Work request >> Give an exact copy of the lines from the beginning of the listing below to the "with_reducible apply State.captureSeq_kept)" line, inclusive.

── Information shown

theorem State.writeSeqSel_kept {s0 : State} (s : State) (v : W32) (hk : Kept s0 s) :
    Kept s0 (State.writeSeqSel s v) := by
  unfold State.writeSeqSel
  repeat' (first
    | with_reducible exact Kept.rfl _
    | with_reducible assumption
    | with_reducible apply State.hostWrite_kept
    | with_reducible apply State.captureSeq_kept)

theorem execSeqSelWrite_kept (v : W32) (s : State) {t' : State} (eqn : execSeqSelWrite v s = .next t') :
    Kept s t' := by
  unfold execSeqSelWrite at eqn
  injection eqn with eqn
  subst eqn
  repeat' (first
    | with_reducible exact Kept.rfl _
    | with_reducible assumption
    | with_reducible apply State.writeSeqSel_kept
    | with_reducible apply Kept.ite)

theorem State.endLoad_kept {s0 : State} (s : State) (g : GroupRef) (p : Nat) (gr : Group) (d : PendLoad) (hg : s0.canon = true → gr.wf = true) (hk : Kept s0 s) :
    Kept s0 (State.endLoad s g p gr d) := by
  unfold State.endLoad
  repeat' (first
    | with_reducible exact Kept.rfl _
    | with_reducible assumption
    | (with_reducible refine Kept.group ?_ (by assumption))
    | (with_reducible refine Tile.launch_wf (by assumption) ?_)
    | with_reducible apply Kept.tile
    | with_reducible apply Group.loadElems_wf
    | ((fail_if_success with_reducible apply Group.wf_eta); with_reducible apply Group.wf_upd)
    | ((fail_if_success with_reducible apply Tile.wf_eta); with_reducible apply Tile.wf_upd)
    | with_reducible exact fun _ => emptyTile_wf
    | with_reducible apply State.setTile_kept
    | with_reducible apply State.stepOn_kept)

theorem State.answerLoad_kept {s0 : State} (s : State) (c p : Nat) (r : UlReply) (hk : Kept s0 s) :
    Kept s0 (State.answerLoad s c p r) := by
  unfold State.answerLoad
  repeat' (first
    | with_reducible exact Kept.rfl _
    | with_reducible assumption
    | (with_reducible refine Kept.group ?_ (by assumption))
    | (with_reducible refine Tile.launch_wf (by assumption) ?_)
    | with_reducible apply Kept.tile
    | with_reducible apply Group.take_wf
    | with_reducible apply Tile.haltLaunch_wf
    | ((fail_if_success with_reducible apply Group.wf_eta); with_reducible apply Group.wf_upd)
    | ((fail_if_success with_reducible apply Tile.wf_eta); with_reducible apply Tile.wf_upd)
    | with_reducible exact fun _ => emptyTile_wf
    | with_reducible apply State.putTile_kept
    | with_reducible apply State.blockFault_kept
    | with_reducible apply State.groupFault_kept
    | with_reducible apply State.endLoad_kept
    | with_reducible apply State.setTile_kept
    | with_reducible apply Kept.ite
    | intro _
    | extract_lets
    | split)

theorem State.answer_kept {s0 : State} (s : State) (r : UlReply) (hk : Kept s0 s) :
    Kept s0 (State.answer s r) := by
  unfold State.answer
  repeat' (first
    | with_reducible exact Kept.rfl _
    | with_reducible assumption
    | with_reducible apply State.answerLoad_kept
    | with_reducible apply Kept.fold
    | with_reducible apply Kept.ite
    | intro _)

end Sys2Proof.Machine
end

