theorem State.takeQuery_kept {s0 : State} (s : State) (q : Query) (fed : Bool) (hk : Kept s0 s) :
    Kept s0 (State.takeQuery s q fed) := by
  unfold State.takeQuery
  repeat' (first
    | with_reducible exact Kept.rfl _
    | with_reducible assumption
    | with_reducible apply State.tryPlace_kept
    | intro _
    | extract_lets
    | ((fail_if_success with_reducible apply Kept.eta); first | with_reducible apply Kept.upd))

theorem State.replaceFrom_kept {s0 : State} (s : State) (d : Nat) (hk : Kept s0 s) :
    Kept s0 (State.replaceFrom s d) := by
  unfold State.replaceFrom
  repeat' (first
    | with_reducible exact Kept.rfl _
    | with_reducible assumption
    | with_reducible apply State.placeAll_kept
    | with_reducible apply Kept.ite
    | intro _
    | extract_lets
    | ((fail_if_success with_reducible apply Kept.eta); first | with_reducible apply Kept.upd))

theorem State.mergeFed_kept {s0 : State} (s : State) (q : FedQuery) (hk : Kept s0 s) :
    Kept s0 (State.mergeFed s q) := by
  unfold State.mergeFed
  repeat' (first
    | with_reducible exact Kept.rfl _
    | with_reducible assumption
    | with_reducible apply State.endQuery_kept
    | with_reducible apply Kept.fold
    | intro _
    | extract_lets
    | split
    | ((with_reducible conv => arg 2; whnf); split)
    | ((fail_if_success with_reducible apply Kept.eta); first | with_reducible apply Kept.upd))

theorem State.settleFed_kept {s0 : State} (s : State) (hk : Kept s0 s) :
    Kept s0 (State.settleFed s) := by
  unfold State.settleFed
  repeat' (first
    | with_reducible exact Kept.rfl _
    | with_reducible assumption
    | with_reducible apply State.mergeFed_kept
    | with_reducible apply Kept.fold
    | intro _)

theorem State.journalPairs_kept {s0 : State} (s : State) (hk : Kept s0 s) :
    Kept s0 (State.journalPairs s) := by
  unfold State.journalPairs
  repeat' (first
    | with_reducible exact Kept.rfl _
    | with_reducible assumption
    | with_reducible apply State.journal_kept
    | with_reducible apply Kept.fold
    | intro _)

theorem State.advanceFgen_kept {s0 : State} (s : State) (hk : Kept s0 s) :
    Kept s0 (State.advanceFgen s) := by
  unfold State.advanceFgen
  repeat' (first
    | with_reducible exact Kept.rfl _
    | with_reducible assumption
    | with_reducible apply State.setFld_kept
    | with_reducible apply State.journalPairs_kept
    | with_reducible apply State.sendControl_kept)

theorem State.noteChild_kept {s0 : State} (s : State) (c : Nat) (ws : List W64) (hk : Kept s0 s) :
    Kept s0 (State.noteChild s c ws) := by
  unfold State.noteChild
  repeat' (first
    | with_reducible exact Kept.rfl _
    | with_reducible assumption
    | with_reducible apply State.advanceFgen_kept
    | with_reducible apply Kept.ite
    | intro _
    | extract_lets
    | ((fail_if_success with_reducible apply Kept.eta); first | with_reducible apply Kept.upd))

theorem State.fedResult_kept {s0 : State} (s : State) (child : Nat) (n : W64) (ws : List W64) (hk : Kept s0 s) :
    Kept s0 (State.fedResult s child n ws) := by
  unfold State.fedResult
  repeat' (first
    | with_reducible exact Kept.rfl _
    | with_reducible assumption
    | with_reducible apply State.noteChild_kept
    | with_reducible apply State.settleFed_kept
    | with_reducible apply Kept.ite
    | intro _
    | extract_lets
    | ((fail_if_success with_reducible apply Kept.eta); first | with_reducible apply Kept.upd))

theorem State.rootTakeover_kept {s0 : State} (s : State) (hk : Kept s0 s) :
    Kept s0 (State.rootTakeover s) := by
  unfold State.rootTakeover
  repeat' (first
    | with_reducible exact Kept.rfl _
    | with_reducible assumption
    | with_reducible apply State.setFld_kept
    | with_reducible apply State.raise_kept
    | with_reducible apply State.event_kept
    | with_reducible apply State.advanceFgen_kept
    | ((fail_if_success with_reducible apply Kept.eta); first | with_reducible apply Kept.upd))

theorem State.fedLost_kept {s0 : State} (s : State) (p : Nat) (hk : Kept s0 s) :
    Kept s0 (State.fedLost s p) := by
  unfold State.fedLost
  repeat' (first
    | with_reducible exact Kept.rfl _
    | with_reducible assumption
    | with_reducible apply State.raise_kept
    | with_reducible apply State.event_kept
    | intro _
    | extract_lets)

theorem State.memberLost_kept {s0 : State} (s : State) (p : Nat) (hk : Kept s0 s) :
    Kept s0 (State.memberLost s p) := by
  unfold State.memberLost
  repeat' (first
    | with_reducible exact Kept.rfl _
    | with_reducible assumption
    | with_reducible apply State.rootTakeover_kept
    | with_reducible apply State.fedLost_kept
    | with_reducible apply State.sendControl_kept
    | with_reducible apply State.settleFed_kept
    | with_reducible apply Kept.ite
    | intro _
    | extract_lets
    | ((fail_if_success with_reducible apply Kept.eta); first | with_reducible apply Kept.upd))

theorem State.stopRing_kept {s0 : State} (s : State) (hk : Kept s0 s) :
    Kept s0 (State.stopRing s) := by
  unfold State.stopRing
  repeat' (first
    | with_reducible exact Kept.rfl _
    | with_reducible assumption
    | with_reducible apply State.endAllQueries_kept
    | with_reducible apply State.endQuery_kept
    | with_reducible apply State.completeU_kept
    | with_reducible apply State.inject_kept
    | with_reducible apply State.setScore_kept
    | with_reducible apply State.syncBrake_kept
    | with_reducible apply State.syncBelt_kept
    | with_reducible apply Kept.fold
    | intro _
    | extract_lets
    | split
    | ((with_reducible conv => arg 2; whnf); split)
    | ((fail_if_success with_reducible apply Kept.eta); first | with_reducible apply Kept.upd))

theorem State.breakHere_kept {s0 : State} (s : State) (net : Nat) (hk : Kept s0 s) :
    Kept s0 (State.breakHere s net) := by
  unfold State.breakHere
  repeat' (first
    | with_reducible exact Kept.rfl _
    | with_reducible assumption
    | with_reducible apply State.stopRing_kept
    | with_reducible apply State.setFld_kept
    | with_reducible apply State.raise_kept
    | with_reducible apply State.event_kept
    | with_reducible apply State.mergeFed_kept
    | with_reducible apply Kept.fold
    | with_reducible apply Kept.ite
    | intro _
    | extract_lets
    | ((fail_if_success with_reducible apply Kept.eta); first | with_reducible apply Kept.upd))

theorem State.breakRing_kept {s0 : State} (s : State) (net : Nat) (hk : Kept s0 s) :
    Kept s0 (State.breakRing s net) := by
  unfold State.breakRing
  repeat' (first
    | with_reducible exact Kept.rfl _
    | with_reducible assumption
    | with_reducible apply State.sendReturn_kept
    | with_reducible apply State.breakHere_kept
    | with_reducible apply Kept.ite
    | intro _
    | extract_lets)

theorem State.abandonThree_kept {s0 : State} (s : State) (r g : Nat) (hk : Kept s0 s) :
    Kept s0 (State.abandonThree s r g) := by
  unfold State.abandonThree
  repeat' (first
    | with_reducible exact Kept.rfl _
    | with_reducible assumption
    | with_reducible apply State.abandonTally_kept
    | with_reducible apply Kept.fold
    | intro _)

theorem State.sendAbandon_kept {s0 : State} (s : State) (hk : Kept s0 s) :
    Kept s0 (State.sendAbandon s) := by
  unfold State.sendAbandon
  repeat' (first
    | with_reducible exact Kept.rfl _
    | with_reducible assumption
    | with_reducible apply State.abandonThree_kept
    | with_reducible apply State.sendControl_kept)

theorem State.reportGap_kept {s0 : State} (s : State) (net : Nat) (hk : Kept s0 s) :
    Kept s0 (State.reportGap s net) := by
  unfold State.reportGap
  repeat' (first
    | with_reducible exact Kept.rfl _
    | with_reducible assumption
    | with_reducible apply State.raise_kept
    | with_reducible apply State.event_kept
    | with_reducible apply State.sendAbandon_kept
    | with_reducible apply State.sendReturn_kept
    | with_reducible apply Kept.ite)

theorem State.takeTakeover_kept {s0 : State} (s : State) (p r g : Nat) (noSource : Bool) (hk : Kept s0 s) :
    Kept s0 (State.takeTakeover s p r g noSource) := by
  unfold State.takeTakeover
  repeat' (first
    | with_reducible exact Kept.rfl _
    | with_reducible assumption
    | with_reducible apply State.applyTakeover_kept
    | with_reducible apply State.inject_kept
    | with_reducible apply Kept.ite
    | intro _
    | extract_lets
    | ((fail_if_success with_reducible apply Kept.eta); first | with_reducible apply Kept.upd))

────

Output for this task >>
theorem State.writeSeqSel_kept {s0 : State} (s : State) (v : W32) (hk : Kept s0 s) :
    Kept s0 (State.writeSeqSel s v) := by
  unfold State.writeSeqSel
  repeat' (first
    | with_reducible exact Kept.rfl _
    | with_reducible assumption
    | with_reducible apply State.hostWrite_kept
    | with_reducible apply State.captureSeq_kept)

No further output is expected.